The recent trouble in the third-party asset-backed commercial paper(ABCP)market isn’t due to lax rules sanctioned by the Office of the Superintendent of Financial Institutions, said superintendent Julie Dickson.

Speaking in Montreal this morning, she said there are two ABCP markets in Canada: one sponsored by Canadian banks, which OSFI oversees, and one sponsored by unregulated players.

“ABCP vehicles sponsored by Canadian banks had either global style liquidity lines or market disruption lines in place; it depended on the bank,” said Dickson. “Despite headlines suggesting lax rules, loose rules, or different rules, Canadian rules are robust and aligned with international standards.”

For ABCP sponsored by non-banks, the situation is different. Such vehicles chose to negotiate general market disruption liquidity lines exclusively.

“When market confidence waned,” she added, “these conduits could not negotiate global style lines and were unsuccessful in availing themselves of liquidity under general market disruption lines, given disagreements over the terms they had agreed to with their liquidity providers.”

Close to 90% of the banks that these entities were dealing with were offshore foreign banks and the rules under which they operate are not set by OSFI. Canadian banks that OSFI oversees were very small in providing liquidity. Very few Canadian banks provided liquidity and when they did it was for very small amounts: a total of $1.8 billion in liquidity lines, according to OSFI estimates.

Dickson noted that it isn’t OSFI’s role to use its powers over banks to regulate capital markets. “As a prudential regulator we do not tell Canadian investors what to invest in or not invest in,” she said. “We do not tell unregulated players how to go about their business. We do not tell banks to provide liquidity to certain players and on what conditions.”
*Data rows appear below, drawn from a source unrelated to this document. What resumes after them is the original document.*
-- ==== Sys2Proof/Tests/Slice0.lean ====
section
/-! SUPPORT. Tests of the model, and a witness for each statement that has hypotheses. Expected values are those of 95_test_vectors.md, or worked by hand from the rule named. -/

set_option Elab.async false

namespace Sys2Proof.Tests

open Sys2Proof.Machine

/-! ## Helpers -/

/-- A state with the given records, on lines 1, 2, …, registers and memory cells, by the convention of 95_test_vectors.md. -/
def machine (prog : List Record) (regs : List (RegIdx × Word)) (cells : List Host.Cell) : State :=
  regs.foldl (fun s p => s.writeReg p.1 p.2)
    { State.reset with prog := prog.zipIdx.map (fun p => ⟨p.1, p.2 + 1⟩), mem := Memory.ofCells cells }

/-- The state a result holds: the next one, or the one a fault keeps. -/
def stateOf : Result → State
  | .next s => s
  | .fault (.delaySlotPastEnd s) => s
  | .fault (.misalignedFetch s) => s
  | .refused _ => State.reset

/-- Whether a result is a next state. -/
def isNext : Result → Bool
  | .next _ => true
  | .fault _ => false
  | .refused _ => false

theorem next_of_isNext {r : Result} (h : isNext r = true) : r = .next (stateOf r) := by
  cases r <;> first | rfl | cases h

/-- Which fault a result is: 1 for DelaySlotPastEnd, 2 for MisalignedFetch, 0 for none. -/
def faultOf : Result → Nat
  | .next _ => 0
  | .fault (.delaySlotPastEnd _) => 1
  | .fault (.misalignedFetch _) => 2
  | .refused _ => 3

/-- The state after one step of the one-instruction program. -/
def one (i : Instr) (regs : List (RegIdx × Word)) (cells : List Host.Cell) : State :=
  stateOf (step (machine [.op i] regs cells))

/-- A register, the kinds of the diagnostics stream, and the pc. -/
def seen (s : State) (r : RegIdx) : Word × List DiagKind × Word := (s.readReg r, s.diags.map Diagnostic.kind, s.pc)

/-- Four bytes of memory, in increasing address order. -/
def bytes (s : State) (a : Nat) : List Byte := (List.range 4).map (fun k => s.mem.read (a + k))

/-- An engine built from a program text, with the launch parameters of `State.reset`. -/
def boot (text : String) : State :=
  match State.construct LaunchParams.default text.toList with
  | .ok s => s
  | .error _ => State.reset

/-- Why a program text is refused, if it is. -/
def refusalOf (text : String) : Option RefusedFor :=
  match frontEnd text.toList with
  | .ok _ => none
  | .error r => some r.reason

theorem boot_ok {text : String} (h : refusalOf text = none) :
    State.construct LaunchParams.default text.toList = .ok (boot text) := by
  unfold boot
  unfold refusalOf at h
  unfold State.construct
  cases hf : frontEnd text.toList with
  | ok out => rfl
  | error r => rw [hf] at h; cases h

/-- The state after `n` steps, or at the first fault. -/
def steps : Nat → State → State
  | 0, s => s
  | n + 1, s => steps n (stateOf (step s))

/-! ## Syntax and well-formedness -/

/-- An overflowed literal has no reference word. -/
theorem test_ill_formed_ovf : Instr.wellFormed (.addiu 8#5 9#5 0#16 true) = false := by decide

/-- The word of `sll $0, $0, 0` is the word of `nop`. -/
theorem test_ill_formed_sll_zero : Instr.wellFormed (.sll 0#5 0#5 0#5) = false := by decide

theorem test_well_formed_sll : Instr.wellFormed (.sll 0#5 0#5 1#5) = true := by decide

theorem test_ill_formed_line_zero : ¬ wellFormedProgram [⟨.op .nop, 0⟩] := by decide

theorem test_ill_formed_lines_fall : ¬ wellFormedProgram [⟨.op .nop, 2⟩, ⟨.op .nop, 2⟩] := by decide

theorem test_ill_formed_too_long (e : Entry) : ¬ wellFormedProgram (List.replicate (nMax + 1) e) := by
  intro h
  have h := h.1
  rw [List.length_replicate] at h
  omega

theorem test_well_formed_program : wellFormedProgram [⟨.op .nop, 1⟩, ⟨.unsup, 3⟩, ⟨.invalid, 4⟩] := by decide

/-! ## Words written out from the encodings of 30_encoding.md R112 -/

/-- V-ENC-16. -/
theorem test_decode_nop :
    decodeWord 0b000000_00000_00000_00000_00000_000000#32 = .record (.op .nop) := by decide

/-- `$t0`, `$t1`, amount 4 (V-ENC-9 for `sll`). -/
theorem test_decode_shift_imm :
    decodeWord 0b000000_00000_01001_01000_00100_000000#32 = .record (.op (.sll 8#5 9#5 4#5)) ∧
    decodeWord 0b000000_00000_01001_01000_00100_000010#32 = .record (.op (.srl 8#5 9#5 4#5)) ∧
    decodeWord 0b000000_00000_01001_01000_00100_000011#32 = .record (.op (.sra 8#5 9#5 4#5)) := by decide

/-- rd `$t0`, rt `$t1`, rs `$t2` (V-ENC-10 for `sllv`). -/
theorem test_decode_shift_reg :
    decodeWord 0b000000_01010_01001_01000_00000_000100#32 = .record (.op (.sllv 8#5 9#5 10#5)) ∧
    decodeWord 0b000000_01010_01001_01000_00000_000110#32 = .record (.op (.srlv 8#5 9#5 10#5)) ∧
    decodeWord 0b000000_01010_01001_01000_00000_000111#32 = .record (.op (.srav 8#5 9#5 10#5)) := by decide

/-- V-ENC-7, V-ENC-8. -/
theorem test_decode_jump_reg :
    decodeWord 0b000000_11111_00000_00000_00000_001000#32 = .record (.op (.jr 31#5)) ∧
    decodeWord 0b000000_01001_00000_11111_00000_001001#32 = .record (.op (.jalr 9#5)) := by decide

/-- rd `$t0`, rs `$t1`, rt `$t2` (V-ENC-11 for `movn`). -/
theorem test_decode_cond_move :
    decodeWord 0b000000_01001_01010_01000_00000_001010#32 = .record (.op (.movz 8#5 9#5 10#5)) ∧
    decodeWord 0b000000_01001_01010_01000_00000_001011#32 = .record (.op (.movn 8#5 9#5 10#5)) := by decide

/-- rd `$t0`, rs `$t1`, rt `$t2` (V-ENC-12 for `sltu`). -/
theorem test_decode_reg_alu :
    decodeWord 0b000000_01001_01010_01000_00000_100001#32 = .record (.op (.addu 8#5 9#5 10#5)) ∧
    decodeWord 0b000000_01001_01010_01000_00000_100011#32 = .record (.op (.subu 8#5 9#5 10#5)) ∧
    decodeWord 0b000000_01001_01010_01000_00000_100100#32 = .record (.op (.and 8#5 9#5 10#5)) ∧
    decodeWord 0b000000_01001_01010_01000_00000_100101#32 = .record (.op (.or 8#5 9#5 10#5)) ∧
    decodeWord 0b000000_01001_01010_01000_00000_100110#32 = .record (.op (.xor 8#5 9#5 10#5)) ∧
    decodeWord 0b000000_01001_01010_01000_00000_100111#32 = .record (.op (.nor 8#5 9#5 10#5)) ∧
    decodeWord 0b000000_01001_01010_01000_00000_101010#32 = .record (.op (.slt 8#5 9#5 10#5)) ∧
    decodeWord 0b000000_01001_01010_01000_00000_101011#32 = .record (.op (.sltu 8#5 9#5 10#5)) := by decide

/-- V-ENC-5, V-ENC-6. -/
theorem test_decode_jump :
    decodeWord 0b000010_00000000000000000000000010#32 = .record (.op (.j 2#26)) ∧
    decodeWord 0b000011_00000000000000000000000010#32 = .record (.op (.jal 2#26)) := by decide

/-- V-ENC-4, V-ENC-13, V-ENC-14, V-ENC-15 for `beq`, `bltz`, `bgez`, `bne`. -/
theorem test_decode_branch :
    decodeWord 0b000001_01000_00000_0000000000000000#32 = .record (.op (.bltz 8#5 0#16)) ∧
    decodeWord 0b000001_01000_00001_0000000000000000#32 = .record (.op (.bgez 8#5 0#16)) ∧
    decodeWord 0b000100_00000_00000_0000000000000001#32 = .record (.op (.beq 0#5 0#5 1#16)) ∧
    decodeWord 0b000101_01000_00000_0000000000000000#32 = .record (.op (.bne 8#5 0#5 0#16)) ∧
    decodeWord 0b000110_01000_00000_0000000000000011#32 = .record (.op (.blez 8#5 3#16)) ∧
    decodeWord 0b000111_01000_00000_1111111111111110#32 = .record (.op (.bgtz 8#5 0xFFFE#16)) := by decide

/-- rt `$t0`, rs `$t1` (V-ENC-1, V-ENC-2 for `addiu`, `lui`). -/
theorem test_decode_imm_alu :
    decodeWord 0b001001_01001_01000_1111111111111111#32 = .record (.op (.addiu 8#5 9#5 0xFFFF#16 false)) ∧
    decodeWord 0b001010_01001_01000_1111111111111111#32 = .record (.op (.slti 8#5 9#5 0xFFFF#16 false)) ∧
    decodeWord 0b001011_01001_01000_1111111111111111#32 = .record (.op (.sltiu 8#5 9#5 0xFFFF#16 false)) ∧
    decodeWord 0b001100_01001_01000_1111111111111111#32 = .record (.op (.andi 8#5 9#5 0xFFFF#16 false)) ∧
    decodeWord 0b001101_01001_01000_1111111111111111#32 = .record (.op (.ori 8#5 9#5 0xFFFF#16 false)) ∧
    decodeWord 0b001110_01001_01000_1111111111111111#32 = .record (.op (.xori 8#5 9#5 0xFFFF#16 false)) ∧
    decodeWord 0b001111_00000_01000_0001001000110100#32 = .record (.op (.lui 8#5 0x1234#16 false)) := by decide

/-- rt `$t0`, base `$t1` (V-ENC-3 for `sw`). -/
theorem test_decode_load_store :
    decodeWord 0b100000_01001_01000_0000000000000100#32 = .record (.op (.lb 8#5 9#5 4#16)) ∧
    decodeWord 0b100011_01001_01000_0000000000000100#32 = .record (.op (.lw 8#5 9#5 4#16)) ∧
    decodeWord 0b100100_01001_01000_0000000000000100#32 = .record (.op (.lbu 8#5 9#5 4#16)) ∧
    decodeWord 0b101000_01001_01000_0000000000000100#32 = .record (.op (.sb 8#5 9#5 4#16)) ∧
    decodeWord 0b101011_01001_01000_0000000000000100#32 = .record (.op (.sw 8#5 9#5 4#16)) := by decide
She added that Canadian investors knew they were buying ABCP with one rating and limited liquidity lines. Standard & Poor’s put out reports explaining why they would not rate a product that had liquidity lines that could only be drawn in the event of a general market disruption. It suggested that liquidity lines that were better for the investor.

“Others such as DBRS believed that general market disruption lines were sufficient given the higher level of credit enhancement in Canadian structures compared to international structures,” Dickson said. “Sophisticated investors and advisors supported the DBRS view.”